Rotweine

Rotweinsorten und mehr: die Grundlagen der Rotweine

Von den vielseitigen grünen Weiden Frankreichs bis hin zu den goldenen Hügeln Italiens finden Sie eine Vielzahl von Rotweinsorten - von leicht bis kräftig - ihren Weg auf den Tisch. Rotweine können sich in Geschmack, Körper, Farbe, Geruch und dem Gesamterlebnis, das sie bieten, stark unterscheiden. Den richtigen Wein für den richtigen Anlass zu finden, erfordert einige Fähigkeiten. Es ist leicht anzunehmen, dass man einen Cabernet Sauvignon, Pinotage oder Merlot mit allem kombinieren kann. Unterschiede in Region, Klima und Jahrgang ergeben jedoch Nuancen in den Weinen, die eine zusätzliche Schicht bilden, um den perfekten Wein für jede Gelegenheit zu finden. Wenn man sich auf das Wesentliche konzentriert – Rebsorte, Wachstumssaison, Körper, Herkunft und mehr – wird unsere Aufschlüsselung der Rotweine helfen, die Lücke für jeden zu füllen, der seine Weinsammlung verfeinern oder den perfekten Rotwein für jede Mahlzeit finden möchte.

Der Unterschied zwischen den Rebsorten

Lassen Sie sich durch den Namen „Sorte“ nicht zu sehr erschrecken. Eine Weinsorte ist die Weintraube, die zur Herstellung eines bestimmten Weins verwendet wird. Bei vielen Weinen darf nur eine Sorte auf dem Etikett aufgeführt sein. In Deutschland verlangt die Bundesregierung, dass 75 Prozent einer bestimmten Traube im Wein enthalten sein müssen, wenn sie als eine bestimmte Weinsorte bezeichnet werden soll. Die dominierende Traube wird dann auf dem Etikett aufgeführt.

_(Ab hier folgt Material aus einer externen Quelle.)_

/-! ### Witnesses: exceptions -/

theorem wit_ExceptionEntry : frameKeys base { strandSpace base 0 with svm := handlerSvm base 0 } (getStrand base 0).spr.tframe .write 10 ≠ none := by decide
/-- The frame lies outside every address space. -/
def frameless (s : State) : State := updStrand s 0 (fun st => { st with spr := { st.spr with tframe := 0x0100000000000000 } })
theorem wit_ExceptionEntry_none : frameKeys (frameless base) { strandSpace (frameless base) 0 with svm := handlerSvm (frameless base) 0 }
    (getStrand (frameless base) 0).spr.tframe .write 10 = none := by decide
def blocksB (s : State) (va : Word) (k : Acc) : List Nat → Bool
  | [] => true
  | key :: ks => match translate s (strandSpace s (me s)) va k with
    | .ok key' pte => key' == key && !awayKey s key && !bit pte 5 && !poisoned s key 64 && blocksB (touched s va key pte 64) (va + 64) k ks
    | _ => false
theorem blocks_of {k : Acc} : ∀ {ks : List Nat} {s : State} {va : Word}, blocksB s va k ks = true → Blocks s va k ks
  | [], _, _, _ => trivial
  | key :: ks, s, va, h => by
    rw [blocksB] at h
    split at h
    · rename_i key' pte he
      simp only [Bool.and_eq_true, beq_iff_eq, Bool.not_eq_true'] at h
      obtain ⟨⟨⟨⟨rfl, h2⟩, h3⟩, h4⟩, h5⟩ := h
      exact ⟨pte, ⟨he, h2, h3, .inr h4⟩, blocks_of h5⟩
    · exact absurd h (by simp)
/-- In the handler, with a frame of one entry that returns to 0x5000 in supervisor mode. -/
def inHandler : State := updStrand (lay base 0x3000 ([7, 1] ++ List.replicate 46 0 ++ [0, 0x50] ++ List.replicate 6 0 ++ [2])) 0 (fun st => { st with spr := { st.spr with inh := true } })
theorem wit_ReturnFromException : Plain inHandler ∧ Direct inHandler ∧ (self inHandler).traps.replay = [] ∧ [0x3000, 0x3040, 0x3080, 0x30C0, 0x3100].length = 5 ∧
    Blocks inHandler (self inHandler).spr.tframe .read [0x3000, 0x3040, 0x3080, 0x30C0, 0x3100] ∧ (self inHandler).spr.svm = true ∧
    bitsN ((bytesWords (blockBytes inHandler [0x3000, 0x3040, 0x3080, 0x30C0, 0x3100]) 40).getD 0 0) 8 4 ≤ 8 :=
  ⟨plain_of (by decide), direct_of (by decide), by decide, by decide, blocks_of (by decide), by decide⟩
/-- A frame of supervisor mode that a user strand outside a handler names, and one of nine entries. -/
def framed (n : Byte) : State := lay base 0x3000 ([7, n] ++ List.replicate 46 0 ++ [0, 0x50] ++ List.replicate 6 0 ++ [2])
theorem wit_ReturnFromException_traps : (let s := user (framed 1)
    let ks := [0x3000, 0x3040, 0x3080, 0x30C0, 0x3100]
    Plain s ∧ Direct s ∧ NoLockWaits s ∧ Blocks s (self s).spr.tframe .read ks ∧ (self s).spr.svm = false ∧ bit ((bytesWords (blockBytes s ks) 40).getD 7 0) 1 = true ∧
      Trappable (afterBlocks s (self s).spr.tframe .read ks)) ∧
    (let s := framed 9
     let ks := [0x3000, 0x3040, 0x3080, 0x30C0, 0x3100]
     Plain s ∧ Direct s ∧ NoLockWaits s ∧ Blocks s (self s).spr.tframe .read ks ∧ (self s).spr.svm = true ∧ 8 < bitsN ((bytesWords (blockBytes s ks) 40).getD 0 0) 8 4 ∧
      Trappable (afterBlocks s (self s).spr.tframe .read ks)) :=
  ⟨⟨plain_of (by decide), direct_of (by decide), calm_of (by decide), blocks_of (by decide), by decide, by decide, trappable_of (by decide)⟩,
    ⟨plain_of (by decide), direct_of (by decide), calm_of (by decide), blocks_of (by decide), by decide, by decide, trappable_of (by decide)⟩⟩
theorem wit_TrapBreakpointYield : Plain base ∧ Trappable base ∧ NoLockWaits base ∧ (self base).spr.dba = false :=
  ⟨plain_of (by decide), trappable_of (by decide), calm_of (by decide), by decide⟩
theorem wit_DoubleTraps : teamOf (teamed inHandler) (0 / 4) = some team1 ∧ (teamed inHandler).teams.find? team1.id = some team1 ∧ (getStrand (teamed inHandler) 0).spr.inh = true := ⟨rfl, rfl, rfl⟩
theorem wit_DoubleTraps_frame : (let s := frameless (teamed base)
    teamOf s (0 / 4) = some team1 ∧ frameKeys s { strandSpace s 0 with svm := handlerSvm s 0 } (getStrand s 0).spr.tframe .write 10 = none) := ⟨rfl, by decide⟩
/-- A cause is pending. -/
def pending1 : State := updStrand base 0 (fun st => { st with traps := { st.traps with pend := [{ code := 0x12, tval := 5, tseq := 0 }] } })
theorem wit_AsyncDelivery : pending1.MemOk ∧ NoLockWaits pending1 ∧
    (let st := getStrand pending1 (sid 0 0)
     let team := (teamOf pending1 (sid 0 0 / 4)).getD {}
     st.traps.pend = { code := 0x12, tval := 5, tseq := 0 } :: [] ∧ st.spr.inh = false ∧ st.spr.tvec ≠ 0 ∧ st.run ≠ .stopped ∧ st.traps.blocked = false ∧
     st.traps.due = none ∧ st.sent = [] ∧ st.hold = none ∧ team.leave.closed = false ∧ team.state ≠ .loading) ∧
    (frameKeys pending1 { strandSpace pending1 0 with svm := handlerSvm pending1 0 } (getStrand pending1 0).spr.tframe .write 10).isSome = true :=
  ⟨mem_of (by decide), calm_of (by decide), by decide⟩

/-! ### Witnesses: waits and the tether table -/

/-- A counter of 5 at 0x40; g6 and g7 are targets below and above it. -/
def counting : State := lay (holding [(5, 0x40), (6, 5), (7, 6)]) 0x40 [5]
theorem wit_CounterAndCommandWaits_counter : Plain counting ∧ Direct counting ∧ ((self counting).reg 5).toNat % 8 = 0 ∧ Lands counting ((self counting).reg 5) 8 .read 0x40 0 ∧
    ((self counting).reg 6).toNat ≤ (BitVec.ofNat 64 (valueAt counting 0x40 8) : Word).toNat ∧
    (BitVec.ofNat 64 (valueAt counting 0x40 8) : Word).toNat < ((self counting).reg 7).toNat ∧ (self counting).spr.tfe = false :=
  ⟨plain_of (by decide), direct_of (by decide), by decide, lands_of (by decide), by decide⟩
theorem wit_CounterAndCommandWaits_room : MayWait (updStrand counting 0 (fun st => { st with spr := { st.spr with tfe := true } })) (memObj 0x40) := .inr (by decide)
/-- Numbers 3 and 5 are live, 9 comes next; g5 to g8 name 0, 5, 4 and 9. -/
def numbered : State := updRegion (holding [(5, 0), (6, 5), (7, 4), (8, 9)]) 0 (fun g => { g with cmds := { g.cmds with seq := 9, live := [5, 3] } })
theorem wit_CounterAndCommandWaits_command : Plain numbered ∧ Direct numbered ∧ bitsN ((self numbered).reg 5) 0 48 = 0 ∧
    (getRegion numbered 0).cmds.seq ≤ bitsN ((self numbered).reg 8) 0 48 ∧ bitsN ((self numbered).reg 7) 0 48 ∉ (getRegion numbered 0).cmds.live ∧
    bitsN ((self numbered).reg 6) 0 48 ∈ (getRegion numbered 0).cmds.live :=
  ⟨plain_of (by decide), direct_of (by decide), by decide⟩
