-- ==== Sys2Proof/Machine/Window.lean ====
section
/-! DEFINITION. The register window (20_memory.md R60 to R65).

The window is a view of the registers; it holds no memory of its own. Reads have no side effect and a write changes
state only at CMD (Machine/Moves.lean) and ARG0..ARG7 (R65). -/

namespace Sys2Proof.Machine

/-- The registers of 20_memory.md R62. -/
inductive Register where
  | cmd
  | status
  | result
  | err
  | arg (i : Axis)
  | overrunCount
  | engineInfo
  | nextIsrTicks
  | stepEventsCompleted
  | currentBlockId
  | dirState
  | enableState
  | endstopHit
  | fault
  | endstopPos (a : Axis)
  deriving DecidableEq, Repr

/-- The byte offset of a register (20_memory.md R62). -/
def Register.offset : Register → Nat
  | .cmd => 0x000
  | .status => 0x004
  | .result => 0x008
  | .err => 0x00C
  | .arg i => 0x010 + 4 * i.val
  | .overrunCount => 0x030
  | .engineInfo => 0x034
  | .nextIsrTicks => 0x038
  | .stepEventsCompleted => 0x03C
  | .currentBlockId => 0x040
  | .dirState => 0x044
  | .enableState => 0x048
  | .endstopHit => 0x04C
  | .fault => 0x050
  | .endstopPos a => 0x060 + 4 * a.val

/-- The register at a byte offset, if one is listed there (20_memory.md R61, R62). -/
def registerAt (off : Nat) : Option Register :=
  match off with
  | 0x000 => some .cmd
  | 0x004 => some .status
  | 0x008 => some .result
  | 0x00C => some .err
  | 0x010 => some (.arg 0)
  | 0x014 => some (.arg 1)
  | 0x018 => some (.arg 2)
  | 0x01C => some (.arg 3)
  | 0x020 => some (.arg 4)
  | 0x024 => some (.arg 5)
  | 0x028 => some (.arg 6)
  | 0x02C => some (.arg 7)
  | 0x030 => some .overrunCount
  | 0x034 => some .engineInfo
  | 0x038 => some .nextIsrTicks
  | 0x03C => some .stepEventsCompleted
  | 0x040 => some .currentBlockId
  | 0x044 => some .dirState
  | 0x048 => some .enableState
  | 0x04C => some .endstopHit
  | 0x050 => some .fault
  | 0x060 => some (.endstopPos 0)
  | 0x064 => some (.endstopPos 1)
  | 0x068 => some (.endstopPos 2)
  | 0x06C => some (.endstopPos 3)
  | 0x070 => some (.endstopPos 4)
  | 0x074 => some (.endstopPos 5)
  | 0x078 => some (.endstopPos 6)
  | 0x07C => some (.endstopPos 7)
  | _ => none

/-- `current.id` when a block is loaded, else 0 (20_memory.md R62). -/
def currentIdWord (s : State) : Word :=
  match s.seq.current with
  | some b => b.id
  | none => 0

/-- What a register reads as (20_memory.md R62). -/
def Register.value (r : Register) (s : State) : Word :=
  match r with
  | .cmd => s.host.pendingCmd
  | .status => statusWord s
  | .result => s.host.result
  | .err => s.host.errCode.setWidth 32
  | .arg i => argWord i s
  | .overrunCount => BitVec.ofNat 32 s.host.overrunCount
  | .engineInfo => engineInfoWord s
  | .nextIsrTicks => BitVec.ofNat 32 s.timer.nextIsrTicks
  | .stepEventsCompleted => BitVec.ofNat 32 s.seq.stepEventsCompleted
  | .currentBlockId => currentIdWord s
  | .dirState => dirStateWord s
  | .enableState => enableWord s
  | .endstopHit => endstopHitWord s
  | .fault => s.host.faultCode.setWidth 32
  | .endstopPos a => endstopPosWord a s

/-- `MemRead(REG_BASE + off, 4)`; "A read of a reserved offset returns 0" (20_memory.md R61, R65). -/
def readWindow (off : Nat) (s : State) : Word :=
  match registerAt off with
  | some r => r.value s
  | none => 0

/-- The byte of the window at offset `off`: byte k of a register holds its bits 8k+7 : 8k (20_memory.md R63). -/
def windowByte (off : Nat) (s : State) : Byte := (readWindow (off / 4 * 4) s).extractLsb' (8 * (off % 4)) 8

/-- A write to ARG i: `arg[i] <- sext_32(v)` (20_memory.md R65). -/
def setArg (i : Axis) (v : Word) (s : State) : State := { s with host.arg := s.host.arg.write i v }

/-- An address is in the window iff `REG_BASE ≤ A < REG_BASE + 256` (20_memory.md R61). -/
def inWindow (c : Config) (addr : Nat) : Bool := c.regBase ≤ addr && addr < c.regBase + 256

/-- "The only access the window admits is a 32-bit access at an offset that is a multiple of 4" (20_memory.md R64). -/
def admitted (c : Config) (addr width : Nat) : Bool := width == 4 && (addr - c.regBase) % 4 == 0

end Sys2Proof.Machine
end

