/-- The synchronizing commands: performed at once when the engine is idle, with the effects of 47_host_interface.md
R280 to R282. Taken by `exec` when it is not idle, one sets cmd_pending and nothing else: the model's choice (log
entry 6); no step takes that path, since ISSUE holds the command (R275) and SYNC_PERFORM waits for idle (R277). -/
def Obligations.PositionCommands : Prop :=
  ∀ (s : State) (a : Axis), a.val < s.cfg.numAxes →
    (EngineIdle s →
      exec (.getPosition (fieldOf a)) s = .next { s with host.result := s.bres.countPosition.read a } ∧
      exec (.setAxisPosition (fieldOf a)) s = .next { s with
        bres.countPosition := s.bres.countPosition.write a (s.host.arg.read 0), host.result := 0 } ∧
      ∃ p : PerAxis Word, exec .setPosition s = .next { s with bres.countPosition := p, host.result := 0 } ∧
        ∀ b : Axis, p.read b =
          if b.val < s.cfg.numAxes then s.host.arg.read b else s.bres.countPosition.read b) ∧
    (¬EngineIdle s → ∀ i ∈ [Instr.getPosition (fieldOf a), .setPosition, .setAxisPosition (fieldOf a)],
      exec i s = .next { s with host.cmdPending := true })

/-- ENABLE and DISABLE drive the line EN_MAP names, record a change of level, and report the lines
(46_direction_enable.md R266, R267). -/
def Obligations.EnableLines : Prop :=
  ∀ (s : State) (a : Axis) (on : Bool), s.cfg.legal = true → a.val < s.cfg.numAxes →
    let line := s.cfg.enMap.read a
    ∃ t, exec (if on then .enable (fieldOf a) else .disable (fieldOf a)) s = .next t ∧
      (∀ k, k < 32 → t.pins.enableLines.getLsbD k = if k = line then on else s.pins.enableLines.getLsbD k) ∧
      (∀ k, t.host.result.getLsbD k = (decide (k < s.cfg.numEnableLines) && t.pins.enableLines.getLsbD k)) ∧
      t.trace = s.trace ++
        (if s.pins.enableLines.getLsbD line = on then [] else [⟨s.timer.now, .enable line on⟩]) ∧
      t = { s with pins.enableLines := t.pins.enableLines, trace := t.trace, host.result := t.host.result }

/-- BABYSTEP counts a request unless the bound would be passed (47_host_interface.md R285). -/
def Obligations.BabystepRequest : Prop :=
  ∀ (s : State) (a : Axis), a.val < s.cfg.numAxes → s.cfg.babystepping = true →
    (s.host.arg.read 0 = 0 ∨ s.host.arg.read 0 = 1) →
    let n := s.babyPending.read a + (if s.host.arg.read 0 = 1 then -1 else 1)
    (n.natAbs ≤ s.cfg.babystepMax →
      exec (.babystep (fieldOf a)) s =
        .next { s with babyPending := s.babyPending.write a n, host.result := 1 }) ∧
    (s.cfg.babystepMax < n.natAbs → exec (.babystep (fieldOf a)) s = .next { s with host.result := 0 })

/-- ENDSTOP records the trigger position, marks the axis and raises the abort (47_host_interface.md R295); a word
that names no axis of the machine, or is no endstop word, changes no state (30_encoding.md R89). -/
def Obligations.EndstopRecordsAndAborts : Prop :=
  (∀ (s : State) (a : Axis), a.val < s.cfg.numAxes →
    exec (.endstop (fieldOf a)) s = .next { s with
      seq.abortCurrentBlock := true
      host := { s.host with
        endstopPos := s.host.endstopPos.write a (s.bres.countPosition.read a)
        endstopHit := s.host.endstopHit ||| BitVec.twoPow 8 a.val } }) ∧
  (∀ (s : State) (f : Fin 16), s.cfg.numAxes ≤ f.val → exec (.endstop f) s = .next s) ∧
  (∀ (s : State) (w : Word) (rest : List Move), s.cfg.legal = true → s.env.schedule = .endstopInput w :: rest →
    (∀ f, decode w ≠ .ok (.endstop f)) → step s = .next { s with env.schedule := rest })

/-! ## The register window (20_memory.md R60 to R65) -/

/-- An admitted read returns the register's value and changes no state; an admitted write changes state only at CMD
(`IssueHandshake`) and ARG0 to ARG7, every other offset ignoring it (20_memory.md R65). That the value read stands in
the reply is the model's own way to show it (log entry 8). -/
def Obligations.WindowAccesses : Prop :=
  ∀ (s : State) (off : Nat) (v : Word) (rest : List Move), s.cfg.legal = true → off < 256 → off % 4 = 0 →
    (s.env.schedule = .read (s.cfg.regBase + off) 4 :: rest →
      step s = .next { s with env := { s.env with schedule := rest, reply := .data (readWindow off s) } }) ∧
    (s.env.schedule = .write (s.cfg.regBase + off) 4 v :: rest →
      (∀ i : Axis, off = 0x010 + 4 * i.val →
        step s = .next { s with env.schedule := rest, host.arg := s.host.arg.write i v }) ∧
      (off ≠ 0 → ¬(0x010 ≤ off ∧ off < 0x030) → step s = .next { s with env.schedule := rest }))

/-- The registers that show one element of the state, the reserved offsets, and the byte order (20_memory.md R61 to
R63). -/
def Obligations.RegisterMap : Prop :=
  ∀ s : State,
    readWindow 0x000 s = s.host.pendingCmd ∧
    readWindow 0x008 s = s.host.result ∧
    (readWindow 0x00C s).toNat = s.host.errCode.toNat ∧
    (∀ i : Axis, readWindow (0x010 + 4 * i.val) s = s.host.arg.read i) ∧
    (s.host.overrunCount < 2 ^ 32 → (readWindow 0x030 s).toNat = s.host.overrunCount) ∧
    (s.timer.nextIsrTicks < 2 ^ 32 → (readWindow 0x038 s).toNat = s.timer.nextIsrTicks) ∧
    (s.seq.stepEventsCompleted < 2 ^ 32 → (readWindow 0x03C s).toNat = s.seq.stepEventsCompleted) ∧
    (∀ b, s.seq.current = some b → readWindow 0x040 s = b.id) ∧
    (s.seq.current = none → readWindow 0x040 s = 0) ∧
    (readWindow 0x050 s).toNat = s.host.faultCode.toNat ∧
    (∀ a : Axis, readWindow (0x060 + 4 * a.val) s =
      if a.val < s.cfg.numAxes then s.host.endstopPos.read a else 0) ∧
    (∀ off, off % 4 = 0 → 0x054 ≤ off ∧ off < 0x060 ∨ 0x080 ≤ off → readWindow off s = 0) ∧
    (∀ off k, off % 4 = 0 → k < 4 →
      (windowByte (off + k) s).toNat = (readWindow off s).toNat / 256 ^ k % 256)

Eine große Anzahl von Sorten

Weintrauben haben, wie viele andere Kulturpflanzen auch, eine große Anzahl von Sorten, die den Geschmack und die Textur der Frucht tief beeinflussen. Bei Äpfeln zum Beispiel werden weltweit mehr als 7000 Sorten angebaut, davon allein in Deutschland mehr als 1600. Es sollte nicht überraschen, dass es mindestens 10000 Weintraubensorten auf der Welt gibt. Natürlich sind nicht alle Rotweinsorten und viele sind nicht üblich oder einfach nicht ideal für den Konsum von Edelweinen. Der Unterschied zwischen den Sorten kann jedoch von einer subtilen Veränderung der Textur bis hin zu einem immensen Unterschied im gesamten Ausdruck eines Weins reichen. Die meisten Weintrinker sind mit den edlen roten Trauben/Sorten vertraut: Syrah, Cabernet Sauvignon, Merlot und Pinot Noir. Obwohl diese vier Sorten die beliebtesten und bekanntesten sind, sind sie bei weitem nicht die einzigen Rotweinsorten, die es gibt.

Monosorten und Mischweine

Die Rotweinsorten variieren in einer Vielzahl von verschiedenen Arten. Jede Sorte (z. B. ein reiner Traubenwein mit einer einzigen Weintraubensorte) hat ein anderes Geschmacksprofil, das sich aus einer Vielzahl von Faktoren ergibt, die den letztendlichen Ausdruck beeinflussen. Einige Rotweine sind eigentlich Mischungen aus verschiedenen Sorten. Diese werden als Verschnittweine bezeichnet. So kann sich ein Weinhersteller beispielsweise dazu entschließen, San Giovanni und Cabernet Sauvignon zu mischen, um einen Rotwein zu erzeugen, der die edlen roten Fruchtmerkmale des San Giovanni mit der Kühnheit und Struktur eines Cabernet Sauvignon verbindet. Es werden eine ganze Reihe von Weinen aus der „Neuen Welt“, d. h. von außereuropäischen Weinen, gemischt. Dennoch sind sortenspezifische Rotweinsorten sehr verbreitet und werden von den Weingütern der Neuen Welt oft bevorzugt. Viele Weine der Neuen Welt werden nach der Sorte benannt (z. B. Pinot Noir), während viele Weine der Alten Welt nur nach ihrer Region benannt werden. Der Gattungsname „Burgund“ könnte zum Beispiel jeder Wein sein, der in der französischen Region Burgund hergestellt wird.

Auswirkungen des Terriors

Die Sortenunterschiede werden auch durch das Terroir beeinflusst, das die Wachstumsperiode, die Temperatur, den Regen, die Höhe und sogar den Boden, in dem die Reben verwurzelt sind, umfasst. Das heißt, dass Klima und Regionalität fast genauso wichtig sind wie die genetischen Unterschiede der Rotweintrauben selbst. So führen beispielsweise wärmere Temperaturen zu einem höheren Alkoholgehalt in den Trauben. Das Terroir hat einen tiefen Einfluss auf die Dicke der Schale und den Gesamtzuckergehalt. Denken Sie daran, dass der Geschmack eines Weins durch die Schale und den Zuckergehalt beeinflusst wird. Eine dünnere Schale führt zu weniger Tanninen, was ein niedrigerer Zuckergehalt und einen geringeren Alkoholgehalt bedeutet und umgekehrt. Sie können die meisten Weine in zwei Hauptkategorien einteilen: Sorten mit kühlem Klima und Sorten mit warmem Klima.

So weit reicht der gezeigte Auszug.